Fleeting memory

I’ve had a couple of questions about how to approach task 2 on homework 6, so let me share a little program that has kind of an analogous “memory” (or “history”) property to what we need there.

There is an example in the book of how to get a part-of-speech analyzer to use the history of its choices, but the task there was a little bit different.

Here, really all we want to do is add “previous result” to the set of features that we know about a post, so we want to go through the posts, extract the training features (which are features like “contains(the)” for the words), and add a feature named “prev-class” that holds the previous feature.

Perhaps it is due to idiosyncracies of the kind of programming I usually do, but there is a kind of “idiom” that I use all the time to do this kind of thing, where an element in a list needs to know something about the previous element. So, let me present that to you here, as a kind of conceptual model of how it might be done.

Suppose that we have a list of words like this:

basic_words = ['the', 'cat', 'pounced']

Suppose that for whatever reason, we want to convert this into a list like this:

word_list = [{'start': 't', 'word': 'the', 'prev': 'NONE'},
    {'start': 'c', 'word': 'cat', 'prev': 'the'},
    {'start': 'p', 'word': 'pounced', 'prev': 'cat'}]

This is a list of dictionaries. There is a dictionary for each word. In that dictionary, we have values for ‘start’, ‘word’, and ‘prev’. The value of ‘start’ is the first letter, the value of ‘word’ is the word, and the value of ‘prev’ is the preceding word.

print(word_list[0]['word'])
the
print(word_list[1]['prev'])
the

So what we want to do is define a function that will take a list of words and return a list of of these dictionaries, where one of the things we need to know is what the previous word was.

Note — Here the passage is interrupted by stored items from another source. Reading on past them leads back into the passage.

-- ==== Sys2Proof/Laws/Regs.lean ====
section
/-! SUPPORT. Registers and fields: what a read returns after a write, and which fields a write of one field leaves alone. -/
set_option Elab.async false
namespace Sys2Proof.Machine

/-- Two fields share no bit. -/
abbrev Bits.apart (f g : Bits) : Prop := f.lo + f.width ≤ g.lo ∨ g.lo + g.width ≤ f.lo

theorem setF_lt (f : Bits) (v : Nat) (w : Word) (h : f.lo + f.width ≤ 32) :
    w.toNat % 2 ^ f.lo + v % 2 ^ f.width * 2 ^ f.lo + w.toNat / 2 ^ (f.lo + f.width) * 2 ^ (f.lo + f.width) < 2 ^ 32 := by
  have hw := w.isLt
  have h1 : w.toNat % 2 ^ f.lo < 2 ^ f.lo := Nat.mod_lt _ (by positivity)
  have h2 : v % 2 ^ f.width < 2 ^ f.width := Nat.mod_lt _ (by positivity)
  have h3 : w.toNat / 2 ^ (f.lo + f.width) < 2 ^ (32 - (f.lo + f.width)) := by
    rw [Nat.div_lt_iff_lt_mul (by positivity), ← pow_add, Nat.sub_add_cancel h]; exact hw
  have e : (2 : Nat) ^ 32 = 2 ^ (32 - (f.lo + f.width)) * 2 ^ (f.lo + f.width) := by rw [← pow_add, Nat.sub_add_cancel h]
  have e2 : (2 : Nat) ^ (f.lo + f.width) = 2 ^ f.width * 2 ^ f.lo := by rw [pow_add, mul_comm]
  rw [e]
  calc _ < (w.toNat / 2 ^ (f.lo + f.width) + 1) * 2 ^ (f.lo + f.width) := by
        rw [add_mul, one_mul, e2]
        have : v % 2 ^ f.width * 2 ^ f.lo + 2 ^ f.lo ≤ 2 ^ f.width * 2 ^ f.lo := by
          rw [← Nat.succ_mul]; exact Nat.mul_le_mul_right _ h2
        omega
    _ ≤ _ := Nat.mul_le_mul_right _ h3

theorem setF_toNat (f : Bits) (v : Nat) (w : Word) (h : f.lo + f.width ≤ 32) :
    (setF f v w).toNat = w.toNat % 2 ^ f.lo + v % 2 ^ f.width * 2 ^ f.lo + w.toNat / 2 ^ (f.lo + f.width) * 2 ^ (f.lo + f.width) := by
  rw [setF, BitVec.toNat_ofNat, Nat.mod_eq_of_lt (setF_lt f v w h)]

/-- A field reads as it was written, cut to its width. -/
theorem getF_setF (f : Bits) (v : Nat) (w : Word) (h : f.lo + f.width ≤ 32) : getF f (setF f v w) = v % 2 ^ f.width := by
  have h1 : w.toNat % 2 ^ f.lo < 2 ^ f.lo := Nat.mod_lt _ (by positivity)
  rw [getF, setF_toNat f v w h, pow_add]
  have : w.toNat % 2 ^ f.lo + v % 2 ^ f.width * 2 ^ f.lo + w.toNat / (2 ^ f.lo * 2 ^ f.width) * (2 ^ f.lo * 2 ^ f.width)
      = w.toNat % 2 ^ f.lo + 2 ^ f.lo * (v % 2 ^ f.width + 2 ^ f.width * (w.toNat / (2 ^ f.lo * 2 ^ f.width))) := by ring
  rw [this, Nat.add_mul_div_left _ _ (by positivity), Nat.div_eq_of_lt h1, zero_add, Nat.add_mul_mod_self_left, Nat.mod_mod]

/-- A write of one field leaves the fields apart from it. -/
theorem getF_setF_apart (f g : Bits) (v : Nat) (w : Word) (hf : f.lo + f.width ≤ 32) (h : f.apart g) :
    getF g (setF f v w) = getF g w := by
  have key : ∀ i, (i < f.lo ∨ f.lo + f.width ≤ i) → (setF f v w).toNat.testBit i = w.toNat.testBit i := by
    intro i hi
    have h1 : w.toNat % 2 ^ f.lo < 2 ^ f.lo := Nat.mod_lt _ (by positivity)
    have h2 : v % 2 ^ f.width < 2 ^ f.width := Nat.mod_lt _ (by positivity)
    rw [setF_toNat f v w hf]
    rcases hi with hi | hi
    · have e : w.toNat % 2 ^ f.lo + v % 2 ^ f.width * 2 ^ f.lo + w.toNat / 2 ^ (f.lo + f.width) * 2 ^ (f.lo + f.width)
          = 2 ^ f.lo * (v % 2 ^ f.width + 2 ^ f.width * (w.toNat / 2 ^ (f.lo + f.width))) + w.toNat % 2 ^ f.lo := by
        rw [pow_add]; ring
      rw [e, Nat.testBit_two_pow_mul_add _ h1, if_pos hi, Nat.testBit_mod_two_pow]
      simp [hi]
    · have h3 : w.toNat % 2 ^ f.lo + v % 2 ^ f.width * 2 ^ f.lo < 2 ^ (f.lo + f.width) := by
        rw [pow_add, mul_comm (2 ^ f.lo)]
        calc _ < (v % 2 ^ f.width + 1) * 2 ^ f.lo := by rw [add_mul, one_mul]; omega
          _ ≤ _ := Nat.mul_le_mul_right _ h2
      have e : w.toNat % 2 ^ f.lo + v % 2 ^ f.width * 2 ^ f.lo + w.toNat / 2 ^ (f.lo + f.width) * 2 ^ (f.lo + f.width)
          = 2 ^ (f.lo + f.width) * (w.toNat / 2 ^ (f.lo + f.width)) + (w.toNat % 2 ^ f.lo + v % 2 ^ f.width * 2 ^ f.lo) := by ring
      rw [e, Nat.testBit_two_pow_mul_add _ h3, if_neg (by omega), Nat.testBit_div_two_pow, Nat.sub_add_cancel hi]
  apply Nat.eq_of_testBit_eq
  intro i
  simp only [getF, Nat.testBit_mod_two_pow, Nat.testBit_div_two_pow]
  by_cases hi : i < g.width
  · rw [key _ (by rcases h with h | h <;> omega)]
  · simp [hi]

/-! ### Registers -/

/-- A register holds what was last written to it. -/
@[simp] theorem State.rd_wr_self (s : State) (a : Nat) (v : Word) : (s.wr a v).rd a = v := tabGet_set_self ..

theorem State.rd_wr_ne (s : State) {a b : Nat} (v : Word) (h : b ≠ a) : (s.wr a v).rd b = s.rd b := tabGet_set_ne _ _ _ _ h

/-- Reading a register after a write of one register. -/
theorem State.rd_wr (s : State) (a b : Nat) (v : Word) : (s.wr a v).rd b = if b = a then v else s.rd b := by
  split
  · subst b; simp
  · exact s.rd_wr_ne v ‹_›

@[simp] theorem State.rd_set_self (s : State) (a : Nat) (f : Bits) (v : Nat) : (s.set a f v).rd a = setF f v (s.rd a) := by
  simp [State.set]

theorem State.rd_set_ne (s : State) {a b : Nat} (f : Bits) (v : Nat) (h : b ≠ a) : (s.set a f v).rd b = s.rd b :=
  s.rd_wr_ne _ h

theorem State.get_wr_ne (s : State) {a b : Nat} (v : Word) (g : Bits) (h : b ≠ a) : (s.wr a v).get b g = s.get b g := by
  simp [State.get, s.rd_wr_ne v h]

theorem State.get_set_self (s : State) (a : Nat) (f : Bits) (v : Nat) (h : f.lo + f.width ≤ 32) :
    (s.set a f v).get a f = v % 2 ^ f.width := by
  simp [State.get, getF_setF f v _ h]

theorem State.get_set_apart (s : State) (a : Nat) (f g : Bits) (v : Nat) (h : f.lo + f.width ≤ 32) (hg : f.apart g) :
    (s.set a f v).get a g = s.get a g := by
  simp [State.get, getF_setF_apart f g v _ h hg]

theorem State.get_set_ne (s : State) {a b : Nat} (f g : Bits) (v : Nat) (h : b ≠ a) : (s.set a f v).get b g = s.get b g :=
  s.get_wr_ne _ g h

theorem State.flag_set_ne (s : State) {a b : Nat} (f g : Bits) (v : Nat) (h : b ≠ a) : (s.set a f v).flag b g = s.flag b g := by
  simp [State.flag, s.get_set_ne f g v h]

/-- What a read sees depends on the register values alone. -/
theorem State.rd_congr {s t : State} (h : t.regs = s.regs) (a : Nat) : t.rd a = s.rd a := by simp [State.rd, h]

theorem State.get_congr {s t : State} (h : t.regs = s.regs) (a : Nat) (f : Bits) : t.get a f = s.get a f := by
  simp [State.get, State.rd_congr h]

/-! ### Vectors and history bits -/

/-- Raising a vector changes nothing but the pending bits and the messages sent. -/
theorem State.raiseVec_eq (s : State) (v : Nat) :
    s.raiseVec v = { s with host := { s.host with pba := (s.raiseVec v).host.pba, sent := (s.raiseVec v).host.sent } } := by
  unfold State.raiseVec; split <;> rfl

@[simp] theorem State.raiseVec_regs (s : State) (v : Nat) : (s.raiseVec v).regs = s.regs := by
  unfold State.raiseVec; split <;> rfl

/-- Setting a history bit changes nothing but its register and, through the vector, pending bits and messages. -/
theorem State.raiseBit_eq (s : State) (h : Hist) (b : Nat) :
    s.raiseBit h b = { s with regs := (s.raiseBit h b).regs, host := { s.host with pba := (s.raiseBit h b).host.pba, sent := (s.raiseBit h b).host.sent } } := by
  unfold State.raiseBit
  split
  · rfl
  · simp only
    split
    · rw [State.raiseVec_eq]; rfl
    · rfl

/-- A history bit that was set stays; one that was clear is set; nothing else in its register changes. -/
theorem State.rd_raiseBit_self (s : State) (h : Hist) (b : Nat) (hb : b < 32) :
    (s.raiseBit h b).get h.reg (bit b) = 1 := by
  unfold State.raiseBit
  split
  · rename_i hf
    simp only [State.flag, bne_iff_ne, ne_eq] at hf
    have : s.get h.reg (bit b) < 2 := by simp only [State.get, getF, bit]; exact Nat.mod_lt _ (by norm_num)
    omega
  · simp only
    split
    · rw [State.get_congr (State.raiseVec_regs ..), State.get_set_self _ _ _ _ (by simp only [bit]; omega)]; rfl
    · rw [State.get_set_self _ _ _ _ (by simp only [bit]; omega)]; rfl

theorem State.rd_raiseBit_ne (s : State) (h : Hist) (b : Nat) {a : Nat} (ha : a ≠ h.reg) : (s.raiseBit h b).rd a = s.rd a := by
  unfold State.raiseBit
  split
  · rfl
  · simp only
    split
    · rw [State.rd_congr (State.raiseVec_regs ..), State.rd_set_ne _ _ _ ha]
    · rw [State.rd_set_ne _ _ _ ha]

end Sys2Proof.Machine
end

I would do this as follows:

def words2dicts(words):
    return_list = []   # we are building this list, it starts out empty
    prev_word = "NONE" # at the beginning, there is no previous word, so use "NONE"
    for w in words:
        # build the feature dictionary
        f = {'word': w, 'start': w[0]}
        # add in the previous word too
        f['prev'] = prev_word
        # add this dictionary to our running list of dictionaries
        return_list.append(f)
        # set prev_word to be the word we just processed
        prev_word = w
    # return the list we built
    return return_list

In words2dicts above, I built f, the feature dictionary, in two steps. The first step defined the keys ‘word’ and ‘start’, and the second step added one more, ‘prev’. This could all have been done in one step, but I thought it would be useful to see both ways of adding to the dictionary.

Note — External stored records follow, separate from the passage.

/-! ### Accessors depend on their component alone -/

theorem State.rx_congr {s t : State} (h : t.media = s.media) (n : Nat) : t.rx n = s.rx n := by simp only [State.rx, h]
theorem State.tx_congr {s t : State} (h : t.media = s.media) (n : Nat) : t.tx n = s.tx n := by simp only [State.tx, h]
theorem State.route_congr {s t : State} (h : t.xpt = s.xpt) (n : Nat) : t.route n = s.route n := by simp only [State.route, h]
theorem State.pg_congr {s t : State} (h : t.xpt = s.xpt) (n : Nat) : t.pg n = s.pg n := by simp only [State.pg, h]
theorem State.ring_congr {s t : State} (h : t.fst = s.fst) (n : Nat) : t.ring n = s.ring n := by simp only [State.ring, h]
theorem State.buf_congr {s t : State} (h : t.fst = s.fst) (n : Nat) : t.buf n = s.buf n := by simp only [State.buf, h]
theorem State.cw_congr {s t : State} (h : t.fst = s.fst) (n : Nat) : t.cw n = s.cw n := by simp only [State.cw, h]
theorem State.chainOf_congr {s t : State} (h : t.fst = s.fst) (n : Nat) : t.chainOf n = s.chainOf n := by simp only [State.chainOf, h]
theorem State.ctx_congr {s t : State} (h : t.che = s.che) (n : Nat) : t.ctx n = s.ctx n := by simp only [State.ctx, h]
theorem State.eng_congr {s t : State} (h : t.che = s.che) (n : Nat) : t.eng n = s.eng n := by simp only [State.eng, h]
theorem State.unit_congr {s t : State} (h : t.sou = s.sou) (n : Nat) : t.unit n = s.unit n := by simp only [State.unit, h]
theorem State.syn__congr {s t : State} (h : t.syn = s.syn) (n : Nat) : t.syn_ n = s.syn_ n := by simp only [State.syn_, h]
theorem State.refIn_congr {s t : State} (h : t.ref = s.ref) (n : Nat) : t.refIn n = s.refIn n := by simp only [State.refIn, h]
theorem State.rst__congr {s t : State} (h : t.host = s.host) (n : Nat) : t.rst_ n = s.rst_ n := by simp only [State.rst_, h]
theorem State.lvReg_congr {s t : State} (h : t.lv = s.lv) (n : Nat) : t.lvReg n = s.lvReg n := by simp only [State.lvReg, h]

/-! ### A raise leaves every component but the registers and what vectors leave -/

@[simp] theorem State.raise_taken (s : State) (h : Hist) (f : Bits) : (s.raise h f).taken = s.taken :=
  (s.raise_onlyRegs h f (List.mem_singleton.mpr rfl)).taken
@[simp] theorem State.raise_snap (s : State) (h : Hist) (f : Bits) : (s.raise h f).snap = s.snap :=
  (s.raise_onlyRegs h f (List.mem_singleton.mpr rfl)).snap
@[simp] theorem State.raise_free (s : State) (h : Hist) (f : Bits) : (s.raise h f).free = s.free :=
  (s.raise_onlyRegs h f (List.mem_singleton.mpr rfl)).free
@[simp] theorem State.raise_media (s : State) (h : Hist) (f : Bits) : (s.raise h f).media = s.media :=
  (s.raise_onlyRegs h f (List.mem_singleton.mpr rfl)).media
@[simp] theorem State.raise_xpt (s : State) (h : Hist) (f : Bits) : (s.raise h f).xpt = s.xpt :=
  (s.raise_onlyRegs h f (List.mem_singleton.mpr rfl)).xpt
@[simp] theorem State.raise_fst (s : State) (h : Hist) (f : Bits) : (s.raise h f).fst = s.fst :=
  (s.raise_onlyRegs h f (List.mem_singleton.mpr rfl)).fst
@[simp] theorem State.raise_che (s : State) (h : Hist) (f : Bits) : (s.raise h f).che = s.che :=
  (s.raise_onlyRegs h f (List.mem_singleton.mpr rfl)).che
@[simp] theorem State.raise_sou (s : State) (h : Hist) (f : Bits) : (s.raise h f).sou = s.sou :=
  (s.raise_onlyRegs h f (List.mem_singleton.mpr rfl)).sou
@[simp] theorem State.raise_aud (s : State) (h : Hist) (f : Bits) : (s.raise h f).aud = s.aud :=
  (s.raise_onlyRegs h f (List.mem_singleton.mpr rfl)).aud
@[simp] theorem State.raise_lv (s : State) (h : Hist) (f : Bits) : (s.raise h f).lv = s.lv :=
  (s.raise_onlyRegs h f (List.mem_singleton.mpr rfl)).lv
@[simp] theorem State.raise_ref (s : State) (h : Hist) (f : Bits) : (s.raise h f).ref = s.ref :=
  (s.raise_onlyRegs h f (List.mem_singleton.mpr rfl)).ref
@[simp] theorem State.raise_syn (s : State) (h : Hist) (f : Bits) : (s.raise h f).syn = s.syn :=
  (s.raise_onlyRegs h f (List.mem_singleton.mpr rfl)).syn
@[simp] theorem State.raise_sec (s : State) (h : Hist) (f : Bits) : (s.raise h f).sec = s.sec :=
  (s.raise_onlyRegs h f (List.mem_singleton.mpr rfl)).sec
@[simp] theorem State.raise_flt (s : State) (h : Hist) (f : Bits) : (s.raise h f).flt = s.flt :=
  (s.raise_onlyRegs h f (List.mem_singleton.mpr rfl)).flt
@[simp] theorem State.raise_axl (s : State) (h : Hist) (f : Bits) : (s.raise h f).axl = s.axl :=
  (s.raise_onlyRegs h f (List.mem_singleton.mpr rfl)).axl
@[simp] theorem State.raise_rst (s : State) (h : Hist) (f : Bits) : (s.raise h f).rst = s.rst :=
  (s.raise_onlyRegs h f (List.mem_singleton.mpr rfl)).rst
@[simp] theorem State.raise_hsf (s : State) (h : Hist) (f : Bits) : (s.raise h f).hsf = s.hsf :=
  (s.raise_onlyRegs h f (List.mem_singleton.mpr rfl)).hsf
@[simp] theorem State.raise_mtx (s : State) (h : Hist) (f : Bits) : (s.raise h f).mtx = s.mtx :=
  (s.raise_onlyRegs h f (List.mem_singleton.mpr rfl)).mtx
@[simp] theorem State.raise_mate (s : State) (h : Hist) (f : Bits) : (s.raise h f).mate = s.mate :=
  (s.raise_onlyRegs h f (List.mem_singleton.mpr rfl)).mate
@[simp] theorem State.raise_pkg (s : State) (h : Hist) (f : Bits) : (s.raise h f).pkg = s.pkg :=
  (s.raise_onlyRegs h f (List.mem_singleton.mpr rfl)).pkg
@[simp] theorem State.raise_pending (s : State) (h : Hist) (f : Bits) : (s.raise h f).pending = s.pending :=
  (s.raise_onlyRegs h f (List.mem_singleton.mpr rfl)).pending
@[simp] theorem State.raiseBit_taken (s : State) (h : Hist) (b : Nat) : (s.raiseBit h b).taken = s.taken :=
  (s.raiseBit_onlyRegs h b (List.mem_singleton.mpr rfl)).taken

@[simp] theorem State.raiseBit_snap (s : State) (h : Hist) (b : Nat) : (s.raiseBit h b).snap = s.snap :=
  (s.raiseBit_onlyRegs h b (List.mem_singleton.mpr rfl)).snap

@[simp] theorem State.raiseBit_free (s : State) (h : Hist) (b : Nat) : (s.raiseBit h b).free = s.free :=
  (s.raiseBit_onlyRegs h b (List.mem_singleton.mpr rfl)).free

@[simp] theorem State.raiseBit_media (s : State) (h : Hist) (b : Nat) : (s.raiseBit h b).media = s.media :=
  (s.raiseBit_onlyRegs h b (List.mem_singleton.mpr rfl)).media

@[simp] theorem State.raiseBit_xpt (s : State) (h : Hist) (b : Nat) : (s.raiseBit h b).xpt = s.xpt :=
  (s.raiseBit_onlyRegs h b (List.mem_singleton.mpr rfl)).xpt

@[simp] theorem State.raiseBit_fst (s : State) (h : Hist) (b : Nat) : (s.raiseBit h b).fst = s.fst :=
  (s.raiseBit_onlyRegs h b (List.mem_singleton.mpr rfl)).fst

@[simp] theorem State.raiseBit_che (s : State) (h : Hist) (b : Nat) : (s.raiseBit h b).che = s.che :=
  (s.raiseBit_onlyRegs h b (List.mem_singleton.mpr rfl)).che

@[simp] theorem State.raiseBit_sou (s : State) (h : Hist) (b : Nat) : (s.raiseBit h b).sou = s.sou :=
  (s.raiseBit_onlyRegs h b (List.mem_singleton.mpr rfl)).sou

@[simp] theorem State.raiseBit_aud (s : State) (h : Hist) (b : Nat) : (s.raiseBit h b).aud = s.aud :=
  (s.raiseBit_onlyRegs h b (List.mem_singleton.mpr rfl)).aud

@[simp] theorem State.raiseBit_lv (s : State) (h : Hist) (b : Nat) : (s.raiseBit h b).lv = s.lv :=
  (s.raiseBit_onlyRegs h b (List.mem_singleton.mpr rfl)).lv

@[simp] theorem State.raiseBit_ref (s : State) (h : Hist) (b : Nat) : (s.raiseBit h b).ref = s.ref :=
  (s.raiseBit_onlyRegs h b (List.mem_singleton.mpr rfl)).ref

@[simp] theorem State.raiseBit_syn (s : State) (h : Hist) (b : Nat) : (s.raiseBit h b).syn = s.syn :=
  (s.raiseBit_onlyRegs h b (List.mem_singleton.mpr rfl)).syn

@[simp] theorem State.raiseBit_sec (s : State) (h : Hist) (b : Nat) : (s.raiseBit h b).sec = s.sec :=
  (s.raiseBit_onlyRegs h b (List.mem_singleton.mpr rfl)).sec

@[simp] theorem State.raiseBit_flt (s : State) (h : Hist) (b : Nat) : (s.raiseBit h b).flt = s.flt :=
  (s.raiseBit_onlyRegs h b (List.mem_singleton.mpr rfl)).flt

@[simp] theorem State.raiseBit_axl (s : State) (h : Hist) (b : Nat) : (s.raiseBit h b).axl = s.axl :=
  (s.raiseBit_onlyRegs h b (List.mem_singleton.mpr rfl)).axl

@[simp] theorem State.raiseBit_rst (s : State) (h : Hist) (b : Nat) : (s.raiseBit h b).rst = s.rst :=
  (s.raiseBit_onlyRegs h b (List.mem_singleton.mpr rfl)).rst

@[simp] theorem State.raiseBit_hsf (s : State) (h : Hist) (b : Nat) : (s.raiseBit h b).hsf = s.hsf :=
  (s.raiseBit_onlyRegs h b (List.mem_singleton.mpr rfl)).hsf

@[simp] theorem State.raiseBit_mtx (s : State) (h : Hist) (b : Nat) : (s.raiseBit h b).mtx = s.mtx :=
  (s.raiseBit_onlyRegs h b (List.mem_singleton.mpr rfl)).mtx

@[simp] theorem State.raiseBit_mate (s : State) (h : Hist) (b : Nat) : (s.raiseBit h b).mate = s.mate :=
  (s.raiseBit_onlyRegs h b (List.mem_singleton.mpr rfl)).mate

@[simp] theorem State.raiseBit_pkg (s : State) (h : Hist) (b : Nat) : (s.raiseBit h b).pkg = s.pkg :=
  (s.raiseBit_onlyRegs h b (List.mem_singleton.mpr rfl)).pkg

@[simp] theorem State.raiseBit_pending (s : State) (h : Hist) (b : Nat) : (s.raiseBit h b).pending = s.pending :=
  (s.raiseBit_onlyRegs h b (List.mem_singleton.mpr rfl)).pending

theorem State.rd_ite {p : Prop} [Decidable p] (s t : State) (a : Nat) : (if p then s else t).rd a = if p then s.rd a else t.rd a := by
  split <;> rfl
theorem State.get_ite {p : Prop} [Decidable p] (s t : State) (a : Nat) (f : Bits) :
    (if p then s else t).get a f = if p then s.get a f else t.get a f := by
  split <;> rfl
theorem State.inc_onlyRegs' (s : State) (a : Nat) : s.onlyRegs (s.inc a) [a] := s.inc_onlyRegs (List.mem_singleton.mpr rfl)
theorem State.rd_inc_ne (s : State) {a b : Nat} (h : b ≠ a) : (s.inc a).rd b = s.rd b := s.rd_wr_ne _ h
theorem State.get_inc_ne (s : State) {a b : Nat} (f : Bits) (h : b ≠ a) : (s.inc a).get b f = s.get b f := s.get_wr_ne _ _ h
/-- A history bit that is set stays set when another is raised. -/
theorem State.get_raise_mono (s : State) (h : Hist) (f : Bits) {a b : Nat} (hb : b < 32) (hf : f.lo < 32) (k : s.get a (bit b) = 1) :
    (s.raise h f).get a (bit b) = 1 := by
  by_cases e : a = h.reg
  · subst e
    by_cases eb : b = f.lo
    · subst eb; exact s.rd_raiseBit_self h _ hb
    · unfold State.raise State.raiseBit
      split
      · exact k
      · have : (s.set h.reg (bit f.lo) 1).get h.reg (bit b) = 1 := by
          rw [State.get_set_apart _ _ _ _ _ (by simp only [bit]; omega), k]
          rcases Nat.lt_or_gt_of_ne eb with q | q
          · exact .inr (by simp only [bit]; omega)
          · exact .inl (by simp only [bit]; omega)
        dsimp only
        split
        · rw [State.get_congr (State.raiseVec_regs ..)]; exact this
        · exact this
  · rw [s.get_raise_ne _ _ _ e]; exact k

end Sys2Proof.Machine
end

The “idiom” I was referring to before is just the practice of using a variable to remember what we processed the previous time through a loop. So, I set it to something that means “nothing” before we start the loop, and then once we have processed a word w, I set that variable to be the word w we just processed. Then, the next time through the loop, we can use that variable to refer to the word we did the previous time.

This is probably simpler than precomputing all the tags ahead of time and finding them in a list. The memory is “fleeting” in a way, because we don’t remember in any long-term way what words we have processed (except to the extent that the word itself is recorded in the dictionaries we are adding to the overall list), all we remember is just the immediately preceding word.

print(basic_words)
['the', 'cat', 'pounced']
dictlist = words2dicts(basic_words)
print(dictlist)
[{'word': 'the', 'prev': 'NONE', 'start': 't'}, {'word': 'cat', 'prev': 'the', 'start': 'c'},
{'word': 'pounced', 'prev': 'cat', 'start': 'p'}]
print(dictlist == word_list)
True

Anyway, this example has the basic contours of the function you’d probably want to create for task 2 in the homework. There are other ways to do it, but this one is the one that’s always my first reflex.

One other thing to be careful about, specifically about task 2 and Naive Bayes Classifiers: the structure of the training and test set must be a list of pairs. The pairs are in the form (dictionary1, answer1), and what the classifier is doing is trying to learn what features of the dictionrary correspond to different answers, so that it can look at a new dictionary and guess the answer. So, what you are trying to make in task 2 is a list of that form, and the real problem is essentially how to add “prev-class” as one of the features contained within the dictionary of features in the first position of each of those pairs.